■ WORK ORDER ■
Your answer must consist of exactly the lines below, starting with the line with "a packet. -/" and going on through the line with "The binding code", and nothing else.

■ EXTRACTED ENTRIES ■
[Start of section]
/-- A REDUCE packet of a fabric reduction starts: its contribution leaves (18 R435). -/
def State.startReduce (s : State) (id : Nat) (e : HEntry) : State :=
  let c := s.pk id
  let r := c.pkt
  let g := pkEng s c
  match s.peerCap { clu := g.clu, part := g.part, sup := g.sup, thread := false } ((pkDstPtr r).toNat / 2 ^ 52) e with
  | .error x => s.abandonPk id x.code
  | .ok cap =>
    match s.contribute g id r with
    | .error (.held _) => s
    | .error (.page k p) => s.holdPk id k p
    | .error (.dead k met) => (s.errMet met).abandonPk id k
    | .error (.ok t) => t
    | .ok (first, cells) =>
      let last := cells.foldl (fun m p => max m p.1) 0
      match s.egress cap true (64 * first) (64 * (last + 1)) 128 [15] (some (pkAux r % 256)) with
      | some x => s.abandonPk id x.code
      | none =>
        let qs := s.shareReqs c.part id cap first ((List.range (last + 1)).map (fun j => SMap.at 0 cells j))
        ((s.correct (s.pkNext id)).engStreams c.eng g ((List.range (s.pkCount r)).map (fun k => s.pkSrc r k 0)) (pkSize r)).modPk id (fun c =>
          { c with started := true, moved := true, hold := none, remote := qs, written := s.pkCount r, bytes := s.pkCount r * pkSize r })

/-- The unicast copy of a multicast packet for a member (18 R434): a write of RCOPY. -/
def State.copyFor (s : State) (q : FabPkt) (n : Nat) : FabPkt :=
  { q with cls := 0, opc := opcWrite, tgtNode := n, rev := ((s.revOf n).map (·.rev)).getD 0, opnd := BitVec.ofNat 128 q.data.length }

/-- Send a multicast packet to some members, when every one has room. DESIGN CHOICE: a header has one end-to-end number, so the
tree takes the highest of the next numbers of the nodes of its box, and each one's counter goes on from there (18 R428, R434; log
31). -/
def State.sendTree (s : State) (id : Nat) (q : FabPkt) (nodes : List Nat) : Option State :=
  let next (n : Nat) : Nat := SMap.at 0 s.pkg.eseqs n
  if nodes.any (fun n => decide (1024 ≤ (s.pkg.outst.filter (fun o => decide (o.pkt.tgtNode = n))).length)) then none
  else
    let all := mcastMembers q
    let e := all.foldl (fun m n => if serialAfter (next n) m then next n else m) (next (all.headD 0))
    let q1 := { q with eseq := e }
    some (s.modPkg (fun g => { g with
      eseqs := all.foldl (fun l n => SMap.put l n ((e + 1) % 2 ^ 32)) g.eseqs, outbox := g.outbox ++ [q1],
      outst := g.outst ++ nodes.map (fun n => { eseq := e, ctx := none, pk := some id, pkt := { q1 with tgtNode := n } }) }))

/-- Send a packet's next request, when the target has room (18 R428). Of a multicast packet, the members behind a DOWN link are
split off, each with a unicast copy; and so is every member where their revisions differ, because a header names one (18 R431,
R434; log 31). -/
def State.pumpPk (s : State) (id : Nat) : State :=
  match (s.pk id).remote with
  | [] => s
  | q :: rest =>
    if isTree q then
      let same := (mcastMembers q).all (fun n => (s.revOf n).any (fun r => decide (r.rev = q.rev)))
      let near := if same then (mcastMembers q).filter (fun n => s.routeClear 40 s.pkg.node n) else []
      let far := (mcastMembers q).filter (fun n => decide (n ∉ near))
      match (if near.isEmpty then some s else s.sendTree id q near) with
      | none => s
      | some s1 => s1.modPk id (fun c => { c with remote := far.map (s.copyFor q) ++ rest })
    else
    match s.sendReq none (some id) none q 0 0 false
        (mk := fun o => { o with via := if q.opc = 0x09 then some ((pkDstPtr (s.pk id).pkt).toNat / 2 ^ 52) else none }) with
    | none => s
    | some (_, s1) => s1.modPk id (fun c => { c with remote := rest })
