/-- VADD (08 R168). -/
def execVadd (sg : BitVec 1) (f : BitVec 4) (q : PReg) (d : VReg) (a : VReg) (b : VReg) (s : State) :
    Host.Outcome State Fault Refusal := goes (s.run vecGate 4 (fun s => s.vissue (.vadd sg f q d a b)))
/-- VSUB (08 R168). -/
def execVsub (sg : BitVec 1) (f : BitVec 4) (q : PReg) (d : VReg) (a : VReg) (b : VReg) (s : State) :
    Host.Outcome State Fault Refusal := goes (s.run vecGate 4 (fun s => s.vissue (.vsub sg f q d a b)))
/-- VMUL (08 R168). -/
def execVmul (sg : BitVec 1) (f : BitVec 4) (q : PReg) (d : VReg) (a : VReg) (b : VReg) (s : State) :
    Host.Outcome State Fault Refusal := goes (s.run vecGate 4 (fun s => s.vissue (.vmul sg f q d a b)))
/-- VFMA (08 R168). -/
def execVfma (sg : BitVec 1) (f : BitVec 4) (q : PReg) (d : VReg) (a : VReg) (b : VReg) (s : State) :
    Host.Outcome State Fault Refusal := goes (s.run vecGate 4 (fun s => s.vissue (.vfma sg f q d a b)))
/-- VMIN (08 R168). -/
def execVmin (sg : BitVec 1) (q : PReg) (d : VReg) (a : VReg) (b : VReg) (s : State) :
    Host.Outcome State Fault Refusal := goes (s.run vecGate 4 (fun s => s.vissue (.vmin sg q d a b)))
/-- VMAX (08 R168). -/
def execVmax (sg : BitVec 1) (q : PReg) (d : VReg) (a : VReg) (b : VReg) (s : State) :
    Host.Outcome State Fault Refusal := goes (s.run vecGate 4 (fun s => s.vissue (.vmax sg q d a b)))
/-- VAND (08 R168). -/
def execVand (sg : BitVec 1) (q : PReg) (d : VReg) (a : VReg) (b : VReg) (s : State) :
    Host.Outcome State Fault Refusal := goes (s.run vecGate 4 (fun s => s.vissue (.vand sg q d a b)))
/-- VOR (08 R168). -/
def execVor (sg : BitVec 1) (q : PReg) (d : VReg) (a : VReg) (b : VReg) (s : State) :
    Host.Outcome State Fault Refusal := goes (s.run vecGate 4 (fun s => s.vissue (.vor sg q d a b)))
/-- VXOR (08 R168). -/
def execVxor (sg : BitVec 1) (q : PReg) (d : VReg) (a : VReg) (b : VReg) (s : State) :
    Host.Outcome State Fault Refusal := goes (s.run vecGate 4 (fun s => s.vissue (.vxor sg q d a b)))
/-- VSHL (08 R169). -/
def execVshl (sg : BitVec 1) (q : PReg) (d : VReg) (a : VReg) (b : VReg) (s : State) :
    Host.Outcome State Fault Refusal := goes (s.run vecGate 4 (fun s => s.vissue (.vshl sg q d a b)))
/-- VSHR (08 R169). -/
def execVshr (sg : BitVec 1) (f : BitVec 4) (q : PReg) (d : VReg) (a : VReg) (b : VReg) (s : State) :
    Host.Outcome State Fault Refusal := goes (s.run vecGate 4 (fun s => s.vissue (.vshr sg f q d a b)))
/-- VCMP (08 R170). -/
def execVcmp (sg : BitVec 1) (f : BitVec 4) (q : PReg) (d : PReg) (a : VReg) (b : VReg) (s : State) :
    Host.Outcome State Fault Refusal := goes (s.run vecGate 4 (fun s => s.vissue (.vcmp sg f q d a b)))
/-- VSEL (08 R171). -/
def execVsel (sg : BitVec 1) (q : PReg) (d : VReg) (a : VReg) (b : VReg) (s : State) :
    Host.Outcome State Fault Refusal := goes (s.run vecGate 4 (fun s => s.vissue (.vsel sg q d a b)))
/-- VCVT (08 R172). -/
def execVcvt (sg : BitVec 1) (f : BitVec 4) (q : PReg) (d : VReg) (a : VReg) (b : VReg) (s : State) :
    Host.Outcome State Fault Refusal := goes (s.run vecGate 4 (fun s => s.vissue (.vcvt sg f q d a b)))
/-- VAPX (08 R173). -/
def execVapx (f : BitVec 4) (q : PReg) (d : VReg) (a : VReg) (s : State) :
    Host.Outcome State Fault Refusal := goes (s.run vecGate 4 (fun s => s.vissue (.vapx f q d a)))
/-- VABS (08 R168). -/
def execVabs (q : PReg) (d : VReg) (a : VReg) (s : State) :
    Host.Outcome State Fault Refusal := goes (s.run vecGate 4 (fun s => s.vissue (.vabs q d a)))
/-- VNEG (08 R168). -/
def execVneg (q : PReg) (d : VReg) (a : VReg) (s : State) :
    Host.Outcome State Fault Refusal := goes (s.run vecGate 4 (fun s => s.vissue (.vneg q d a)))
/-- VRED (08 R174). -/
def execVred (f : BitVec 4) (q : PReg) (d : VReg) (a : VReg) (s : State) :
    Host.Outcome State Fault Refusal := goes (s.run vecGate 4 (fun s => s.vissue (.vred f q d a)))
/-- VSCAN (08 R175). -/
def execVscan (f : BitVec 4) (q : PReg) (d : VReg) (a : VReg) (s : State) :
    Host.Outcome State Fault Refusal := goes (s.run vecGate 4 (fun s => s.vissue (.vscan f q d a)))
/-- VPERM (08 R176). -/
def execVperm (q : PReg) (d : VReg) (a : VReg) (b : VReg) (s : State) :
    Host.Outcome State Fault Refusal := goes (s.run vecGate 4 (fun s => s.vissue (.vperm q d a b)))
/-- VBCAST (08 R177). -/
def execVbcast (f : BitVec 1) (q : PReg) (d a : VReg) (b : Reg) (s : State) : Host.Outcome State Fault Refusal :=
  goes (s.run vecGate 4 (fun s => s.vissue (.vbcast f q d a b)))
/-- VSORT (08 R184). -/
def execVsort (n k : BitVec 1) (q : PReg) (d a : VReg) (s : State) : Host.Outcome State Fault Refusal :=
  goes (s.run vecGate 4 (fun s => s.vissue (.vsort n k q d a)))
/-- VMERGE (08 R184). -/
def execVmerge (h n k : BitVec 1) (q : PReg) (d a b : VReg) (s : State) : Host.Outcome State Fault Refusal :=
  goes (s.run vecGate 4 (fun s => s.vissue (.vmerge h n k q d a b)))
/-- VTOPK (08 R184). -/
def execVtopk (n : BitVec 1) (q : PReg) (d a : VReg) (b : Reg) (s : State) : Host.Outcome State Fault Refusal :=
  goes (s.run vecGate 4 (fun s => s.vissue (.vtopk n q d a b)))
/-- PLOG (08 R179): it takes no format. -/
def execPlog (sg : BitVec 1) (f : BitVec 4) (d a : PReg) (b : VReg) (s : State) : Host.Outcome State Fault Refusal :=
  goes (s.run { vec := true } 4 (fun s => s.vissue (.plog sg f d a b)))
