-- ==== Sys2Proof/Machine/Launches.lean ====
section
/-! DEFINITION. Sys2Proof/Machine/Launches.lean: launch packets, their checks, the order of launches, placement, the start of a
block and the end of a launch (02 R19 to R24; 15 R325 to R338; 17 R411). -/

namespace Sys2Proof.Machine

/-! ## The packet (15 R326 to R328) -/

/-- A launch packet. -/
abbrev LPkt := BitVec 1024

/-- `n` bytes of a packet from byte `o`. -/
def LPkt.at (r : LPkt) (o n : Nat) : Nat := bitsAt r (8 * o) (8 * n)
/-- A pointer of a packet. -/
def LPkt.ptr (r : LPkt) (o : Nat) : Word := BitVec.ofNat 64 (r.at o 8)
/-- Reactive. -/
def LPkt.reactive (r : LPkt) : Bool := bitOf r 8
/-- The replay mode. -/
def LPkt.replay (r : LPkt) : Nat := bitsAt r 9 2
/-- FENCE. -/
def LPkt.fence (r : LPkt) : Bool := bitOf r 13
/-- The class. -/
def LPkt.cls (r : LPkt) : Nat := bitsAt r 14 2
/-- n, contexts per block. -/
def LPkt.ctxs (r : LPkt) : Nat := r.at 2 1
/-- F. -/
def LPkt.ringLog (r : LPkt) : Nat := r.at 3 1
/-- NSIG. -/
def LPkt.nsig (r : LPkt) : Nat := r.at 52 2
/-- The binding code of context `c`. -/
def LPkt.bindOf (r : LPkt) (c : Nat) : Nat := bitsAt r (8 * 65 + 3 * c) 3
/-- The width of field `k` (15 R327). -/
def LPkt.width (r : LPkt) (k : Nat) : Nat := bitsAt r (8 * 32 + 7 * k) 7
/-- The level of field `k`: 0 LOOP, 1 CONTEXT, 2 CORE, 3 CLUSTER, 4 DIE (02 R21). -/
def LPkt.level (r : LPkt) (k : Nat) : Nat := bitsAt r (8 * 32 + 42 + 3 * k) 3
/-- The lowest bit of field `k` in a WID (02 R19). -/
def LPkt.low (r : LPkt) (k : Nat) : Nat := ((List.range k).map r.width).sum
/-- The extent of field `k`. -/
def LPkt.ext (r : LPkt) (k : Nat) : Nat := bitsAt r (8 * 72 + r.low k) (r.width k) + 1
/-- The product of the extents of the fields at a level. -/
def LPkt.extAt (r : LPkt) (lv : Nat) : Nat :=
  (List.range 6).foldl (fun m k => if r.level k = lv then m * r.ext k else m) 1
/-- The number of blocks (02 R22). -/
def LPkt.blocks (r : LPkt) : Nat := r.extAt 2 * r.extAt 3 * r.extAt 4

/-- The composite index of a level put into its fields, lowest first, as bits of a WID (02 R21). -/
def LPkt.spread (r : LPkt) (lv idx : Nat) : Nat :=
  ((List.range 6).foldl (fun (a : Nat × Nat) k =>
    if r.level k = lv then (a.1 + a.2 % r.ext k * 2 ^ r.low k, a.2 / r.ext k) else a) (0, idx)).1

/-- The CORE, CLUSTER and DIE indices of a block (15 R334). -/
def LPkt.coreIdx (r : LPkt) (b : Nat) : Nat := b % r.extAt 2
/-- CLUSTER. -/
def LPkt.cluIdx (r : LPkt) (b : Nat) : Nat := b / r.extAt 2 % r.extAt 3
/-- DIE. -/
def LPkt.dieIdx (r : LPkt) (b : Nat) : Nat := b / (r.extAt 2 * r.extAt 3)

/-- The WID of context `c` of block `b` (02 R19 to R24). -/
def LPkt.wid (r : LPkt) (b c : Nat) : Word :=
  BitVec.ofNat 64 (r.spread 2 (r.coreIdx b) + r.spread 3 (r.cluIdx b) + r.spread 4 (r.dieIdx b) +
    (if r.extAt 1 = r.ctxs then r.spread 1 c else 0))
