-- ==== Sys2Proof/Machine/Core.lean ====
section
/-! DEFINITION. Sys2Proof/Machine/Core.lean: the machine as the host takes it. -/

def Sys2Proof.core : Host.Core :=
  { State := Sys2Proof.Machine.State, Fault := Sys2Proof.Machine.Fault, Refusal := Sys2Proof.Machine.Refusal,
    step := Sys2Proof.Machine.step, reset := Sys2Proof.Machine.State.reset }
end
[End of section]
■ RESPONSE AREA ■
/-- A pointer of a packet. -/
def LPkt.ptr (r : LPkt) (o : Nat) : Word := BitVec.ofNat 64 (r.at o 8)
/-- Reactive. -/
def LPkt.reactive (r : LPkt) : Bool := bitOf r 8
/-- The replay mode. -/
def LPkt.replay (r : LPkt) : Nat := bitsAt r 9 2
/-- FENCE. -/
def LPkt.fence (r : LPkt) : Bool := bitOf r 13
/-- The class. -/
def LPkt.cls (r : LPkt) : Nat := bitsAt r 14 2
/-- n, contexts per block. -/
def LPkt.ctxs (r : LPkt) : Nat := r.at 2 1
/-- F. -/
def LPkt.ringLog (r : LPkt) : Nat := r.at 3 1
/-- NSIG. -/
def LPkt.nsig (r : LPkt) : Nat := r.at 52 2
/-- The binding code of context `c`. -/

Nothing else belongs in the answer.